Quando a imaginação desceu em Marte
Texto: NUNO GALOPIM
Originalmente publicadas em 1950, as Crónicas Marcianas de Ray Bradbury (1920-2012) são, mais que um romance de ficção científica, uma colecção de contos que, em conjunto, traçam uma narrativa cronologicamente ordenada e com um espaço em comum: o planeta Marte. Seguindo o modelo frequentemente citado junto dos leitores de ficção científica como “future history”, e tomando como principal fonte de inspiração o magnífico Winesburg, Ohio, de Sherwood Anderson, as Crónicas Marcianas contam a história de uma lento, longo e atribulado processo de colonização do planeta vermelho por seres humanos. As visões marcianas são diferentes de conto para conto, uns mais com sabor a aventura, outros a enigma, alguns mesmo ensaiando um humor com travo nonsense (como é o caso de Os Homens da Terra), fugindo aos cânones habituais na ficção científica.

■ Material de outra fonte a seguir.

theorem State.withdrawWait_keeps (g : Nat) (hk : Keeps msk s0 s) : Keeps msk s0 (State.withdrawWait s g) := by
  unfold State.withdrawWait
  dsimp only
  repeat' (first | with_reducible apply State.request_keeps | (simp only [Keeps.mark]; exact Updated.same ‹_›)
                 | split)

theorem State.beginEnding_keeps (g : Nat) (hk : Keeps msk s0 s) : Keeps msk s0 (State.beginEnding s g) := by
  unfold State.beginEnding
  dsimp only
  repeat' (first | with_reducible assumption | with_reducible apply State.modCtx_keeps
                 | with_reducible apply State.withdrawWait_keeps | with_reducible apply State.endStream_keeps | split)

theorem State.endLater_keeps (g i : Nat) (hk : Keeps msk s0 s) : Keeps msk s0 (State.endLater s g i) := by
  unfold State.endLater
  repeat' (first | with_reducible assumption | with_reducible apply Keeps.foldl | intro _
                 | with_reducible apply State.copiesGone_keeps | with_reducible apply State.modCtx_keeps
                 | with_reducible apply State.withdrawMember_keeps | with_reducible apply State.orphan_keeps)

theorem State.opFailing_keeps (g i : Nat) (hk : Keeps msk s0 s) : Keeps msk s0 (State.opFailing s g i) := by
  unfold State.opFailing
  repeat' (first | with_reducible assumption | with_reducible apply State.endLater_keeps
                 | with_reducible apply State.beginEnding_keeps)

theorem State.instrFail_keeps (g status : Nat) (hk : Keeps msk s0 s) : Keeps msk s0 (State.instrFail s g status) := by
  unfold State.instrFail
  repeat' (first | with_reducible assumption | with_reducible apply State.modCtx_keeps
                 | with_reducible apply State.beginEnding_keeps)

theorem State.launchDone_keeps (g status : Nat) (hk : Keeps msk s0 s) : Keeps msk s0 (State.launchDone s g status)
    := by
  unfold State.launchDone
  dsimp only
  repeat' (first | with_reducible assumption | with_reducible apply State.complete_keeps
                 | with_reducible apply State.epComplete_keeps | split)

theorem State.toIdle_keeps (g status : Nat) (hk : Keeps msk s0 s) : Keeps msk s0 (State.toIdle s g status) := by
  unfold State.toIdle
  repeat' (first | with_reducible assumption | with_reducible apply State.copiesGone_keeps
                 | with_reducible apply State.modCtx_keeps | with_reducible apply State.orphan_keeps
                 | with_reducible apply State.endStream_keeps)

theorem State.finishTour_keeps (g : Nat) (moveEndSo : Bool) (hk : Keeps msk s0 s) : Keeps msk s0 (State.finishTour
    s g moveEndSo) := by
  unfold State.finishTour
  repeat' (first | with_reducible assumption | (with_reducible apply Keeps.ite) <;> intro _
                 | with_reducible apply State.soAddOf_keeps | with_reducible apply State.toIdle_keeps
                 | with_reducible apply State.launchDone_keeps)

theorem State.launchFail_keeps (g status : Nat) (hk : Keeps msk s0 s) : Keeps msk s0 (State.launchFail s g status)
    := by
  unfold State.launchFail
  repeat' (first | with_reducible assumption | with_reducible apply State.modCtx_keeps
                 | with_reducible apply State.finishTour_keeps)

theorem State.endRecordFailed_keeps (g status : Nat) (hk : Keeps msk s0 s) : Keeps msk s0 (State.endRecordFailed s
    g status) := by
  unfold State.endRecordFailed
  repeat' (first | with_reducible assumption | with_reducible apply State.galIncident_keeps
                 | with_reducible apply State.finishTour_keeps)

theorem State.ctxTranslate_keeps (g : Nat) (want : Want) (fva : Nat) (r w : Bool) (hk : Keeps msk s0 s) : Keeps
    msk s0 (State.ctxTranslate s g want fva r w).1 := by
  unfold State.ctxTranslate
  dsimp only
  repeat' (first | with_reducible assumption | with_reducible apply State.modCtx_keeps
                 | with_reducible apply State.translate_keeps | with_reducible refine Keeps.ofEq ‹_› ?_ | split)
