-- ==== Sys2Proof/Laws/KeepsColl.lean ====
section
/-! SUPPORT. What each operation keeps (`Keeps`): collectives, translation and packet paths. -/

set_option maxRecDepth 4000
set_option Elab.async false

namespace Sys2Proof.Machine

variable {msk : Part} {s0 s : State}

theorem State.issueColl_keeps (p : Port) (c : CtxNo) (opcode : Nat) (kind : OpKind) (hk : Keeps msk s0 s) : Keeps
    msk s0 (State.issueColl s p c opcode kind) := by
  unfold State.issueColl
  repeat' (first | with_reducible assumption | intro _ | with_reducible apply State.blockOn_keeps
                 | with_reducible apply State.orFail_keeps | with_reducible apply State.enterOp_keeps
                 | (simp only [Keeps.mark]; exact Updated.same ‹_›) | split)

theorem State.schedSwitch_keeps (p id : Nat) (epoch : Bool) (hk : Keeps msk s0 s) : Keeps msk s0
    (State.schedSwitch s p id epoch) := by
  unfold State.schedSwitch
  repeat' (first | with_reducible assumption | (simp only [Keeps.mark]; exact Updated.same ‹_›) | split)

theorem State.collFailed_keeps (g i status : Nat) (withdraw pathLost : Bool) (hk : Keeps msk s0 s) : Keeps msk s0
    (State.collFailed s g i status withdraw pathLost) := by
  unfold State.collFailed
  repeat' (first | with_reducible assumption | with_reducible apply State.withdrawMember_keeps
                 | with_reducible apply State.schedSwitch_keeps | with_reducible apply State.opFailed_keeps | split)

theorem State.modCol_keeps (g i : Nat) (f : Coll → Coll) (hk : Keeps msk s0 s) : Keeps msk s0 (State.modCol s g i
    f) := by
  unfold State.modCol
  repeat' (first | with_reducible assumption | with_reducible apply State.modOp_keeps)

theorem State.collRead_keeps (g i kind idx fva : Nat) (hk : Keeps msk s0 s) : Keeps msk s0 (State.collRead s g i
    kind idx fva) := by
  unfold State.collRead
  dsimp only
  repeat' (first | with_reducible assumption | with_reducible apply State.modCol_keeps
                 | with_reducible apply State.request_keeps | with_reducible apply State.collFailed_keeps
                 | with_reducible apply State.ctxTranslate_keeps | with_reducible refine Keeps.ofEq ‹_› ?_ | split)

theorem State.collArrives_keeps (g i kind idx : Nat) (what : Fetched) (hk : Keeps msk s0 s) : Keeps msk s0
    (State.collArrives s g i kind idx what) := by
  unfold State.collArrives
  repeat' (first | with_reducible assumption | with_reducible apply State.modCol_keeps
                 | with_reducible apply State.collFailed_keeps | split)

theorem State.keepPage_keeps (g i fva : Nat) (hk : Keeps msk s0 s) : Keeps msk s0 (State.keepPage s g i fva).1 := by
  unfold State.keepPage
  repeat' (first | with_reducible assumption | with_reducible apply State.modCol_keeps
                 | with_reducible apply State.collFailed_keeps | with_reducible apply State.ctxTranslate_keeps
                 | with_reducible refine Keeps.ofEq ‹_› ?_ | split)

theorem State.toHome_keeps (g : Nat) (o : Op) (rank kind : Nat) (nums : List Nat) (bs : Bytes) (hk : Keeps msk s0
    s) : Keeps msk s0 (State.toHome s g o rank kind nums bs).1 := by
  unfold State.toHome
  repeat' (first | with_reducible assumption | with_reducible apply State.redSend_keeps)

theorem State.toHomeAll_keeps (g : Nat) (o : Op) (rank kind : Nat) (nums : List Nat) (off : Nat) (l : List Bytes)
    (hk : Keeps msk s0 s) : Keeps msk s0 ((s.toHomeAll g o rank kind nums off l).1) := by
  induction l generalizing s off with
  | nil =>
    unfold State.toHomeAll
    try dsimp only
    repeat' (first | with_reducible assumption)
  | cons b t ih =>
    unfold State.toHomeAll
    try dsimp only
    repeat' (first | with_reducible assumption | with_reducible apply State.toHome_keeps | with_reducible apply ih
                   | with_reducible refine Keeps.ofEq ‹_› ?_ | split)

theorem State.sendJoin_keeps (g i : Nat) (counts : List Nat) (experts : List (Nat × Nat)) (hk : Keeps msk s0 s) :
    Keeps msk s0 (State.sendJoin s g i counts experts) := by
  unfold State.sendJoin
  repeat' (first | with_reducible assumption | with_reducible apply State.modOp_keeps
                 | with_reducible apply State.toHome_keeps | with_reducible apply State.collFailed_keeps
                 | with_reducible refine Keeps.ofEq ‹_› ?_ | split)

theorem State.collDesc_keeps (g i : Nat) (b : Bytes) (hk : Keeps msk s0 s) : Keeps msk s0 (State.collDesc s g i b)
    := by
  unfold State.collDesc
  dsimp only
  repeat' (first | with_reducible assumption | with_reducible apply State.modOp_keeps
                 | with_reducible apply State.collFailed_keeps | split)

theorem State.rangeStep_keeps (g i : Nat) (o : Op) (hk : Keeps msk s0 s) : Keeps msk s0 (State.rangeStep s g i
    o).1 := by
  unfold State.rangeStep
  dsimp only
  repeat' (first | with_reducible assumption | with_reducible apply State.collFailed_keeps
                 | with_reducible apply State.keepPage_keeps | with_reducible apply State.collRead_keeps
                 | with_reducible apply State.sendJoin_keeps | split)

theorem State.homeLost_keeps (g i : Nat) (hk : Keeps msk s0 s) : Keeps msk s0 (State.homeLost s g i).1 := by
  unfold State.homeLost
  repeat' (first | with_reducible assumption | with_reducible apply State.collFailed_keeps)

theorem State.denseStep_keeps (g i : Nat) (o : Op) (hk : Keeps msk s0 s) : Keeps msk s0 (State.denseStep s g i
    o).1 := by
  unfold State.denseStep
  dsimp only
  repeat' (first | with_reducible assumption | with_reducible apply State.homeLost_keeps
                 | with_reducible apply State.modCol_keeps | with_reducible apply State.modOp_keeps
                 | with_reducible apply State.toHome_keeps | with_reducible apply State.collRead_keeps
                 | with_reducible refine Keeps.ofEq ‹_› ?_ | split)

theorem State.sparseStep_keeps (g i : Nat) (o : Op) (hk : Keeps msk s0 s) : Keeps msk s0 (State.sparseStep s g i
    o).1 := by
  unfold State.sparseStep
  dsimp only
  repeat' (first | with_reducible assumption | with_reducible apply State.homeLost_keeps
                 | with_reducible apply State.modOp_keeps | with_reducible apply State.toHomeAll_keeps
                 | with_reducible apply State.collFailed_keeps | with_reducible apply State.collRead_keeps
                 | with_reducible refine Keeps.ofEq ‹_› ?_ | split)

theorem State.collAddr_keeps (g i dst : Nat) (hk : Keeps msk s0 s) : Keeps msk s0 (State.collAddr s g i dst).1 := by
  unfold State.collAddr
  repeat' (first | with_reducible assumption | with_reducible apply State.ctxTranslate_keeps | split)

theorem State.dispatchPut_keeps (g i dst : Nat) (mask : Option Nat) (bs : Bytes) (hk : Keeps msk s0 s) : Keeps msk
    s0 (State.dispatchPut s g i dst mask bs).1 := by
  unfold State.dispatchPut
  dsimp only
  repeat' (first | with_reducible assumption | with_reducible apply State.modCol_keeps
                 | with_reducible apply State.collAddr_keeps | with_reducible apply State.request_keeps
                 | with_reducible apply State.collFailed_keeps | with_reducible refine Keeps.ofEq ‹_› ?_ | split)

theorem State.dispatchStep_keeps (g i : Nat) (o : Op) (hk : Keeps msk s0 s) : Keeps msk s0 (State.dispatchStep s g
    i o).1 := by
  unfold State.dispatchStep
  repeat' (first | with_reducible assumption | with_reducible apply State.modOp_keeps
                 | with_reducible apply State.collRead_keeps | with_reducible apply State.dispatchPut_keeps | split)

theorem State.sendWeights_keeps (g i : Nat) (o : Op) (hk : Keeps msk s0 s) : Keeps msk s0 (State.sendWeights s g i
    o).1 := by
  unfold State.sendWeights
  dsimp only
  repeat' (first | with_reducible assumption | with_reducible apply Keeps.foldlFst | intro _
                 | with_reducible apply State.homeLost_keeps | with_reducible apply State.modCol_keeps
                 | with_reducible apply State.toHome_keeps | with_reducible refine Keeps.ofEq ‹_› ?_ | split)

theorem State.combineStep_keeps (g i : Nat) (o : Op) (hk : Keeps msk s0 s) : Keeps msk s0 (State.combineStep s g i
    o).1 := by
  unfold State.combineStep
  dsimp only
  repeat' (first | with_reducible assumption | with_reducible apply State.homeLost_keeps
                 | with_reducible apply State.modCol_keeps | with_reducible apply State.modOp_keeps
                 | with_reducible apply State.toHomeAll_keeps | with_reducible apply State.collFailed_keeps
                 | with_reducible apply State.collRead_keeps | with_reducible apply State.sendWeights_keeps
                 | with_reducible refine Keeps.ofEq ‹_› ?_ | split)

Em grandes traços, as histórias acabam inevitavelmente a refletir sobre as relações que se desenham entre os colonizadores e os povos autóctones marcianos, o impacte da chegada dos forasteiros a um novo mundo e o modo como eventualmente o moldam depois à sua imagem (aqui aproveitando o autor para lançar sugestivos olhares sobre o homem e o seu habitat natural, a Terra). O processo acontece com inesperadas surpresas e revelações pelo caminho, num quadro de acontecimentos cronologicamente ordenado entre 1999 e 2057. É no final do derradeiro capítulo que, perante a sua imagem refletida num lago, uma família humana olha para si mesma, reparando que são eles agora os marcianos.
Apesar de não se considerar um autor de um género específico, Ray Bardbury assinou vários romances, contos e argumentos de ficção científica, entre os quais o fundamental Farenheit 451 (de 1951), romance que seria levado ao grande ecrã por François Truffaut. A sua história literária caminhou contudo frequentemente perto dos domínios da ficção científica, datando de 1938 o seu primeiro conto do género.
As Crónicas Marcianas, habitualmente apontadas como a sua obra-prima, representam uma das maus imaginativas entre as muitas ficções traçadas com o planeta Marte por cenário.
O livro conheceu uma adaptação televisiva na alvorada dos anos 80, numa série que alterou signitifativamente a estrutura narrativa, mantendo contudo viva a essência de alguns dos contos. Como protagonista a série contava com a figura de Rock Hudson, que deu vida a uma personagem que acompanha toda a trama, algo que não sucede no registo fragmentário do livro de Bradbury. Entre as adaptações deste texto vale a pena lembrar também uma versão em disco spoken word, gravada por Leonard Nimoy.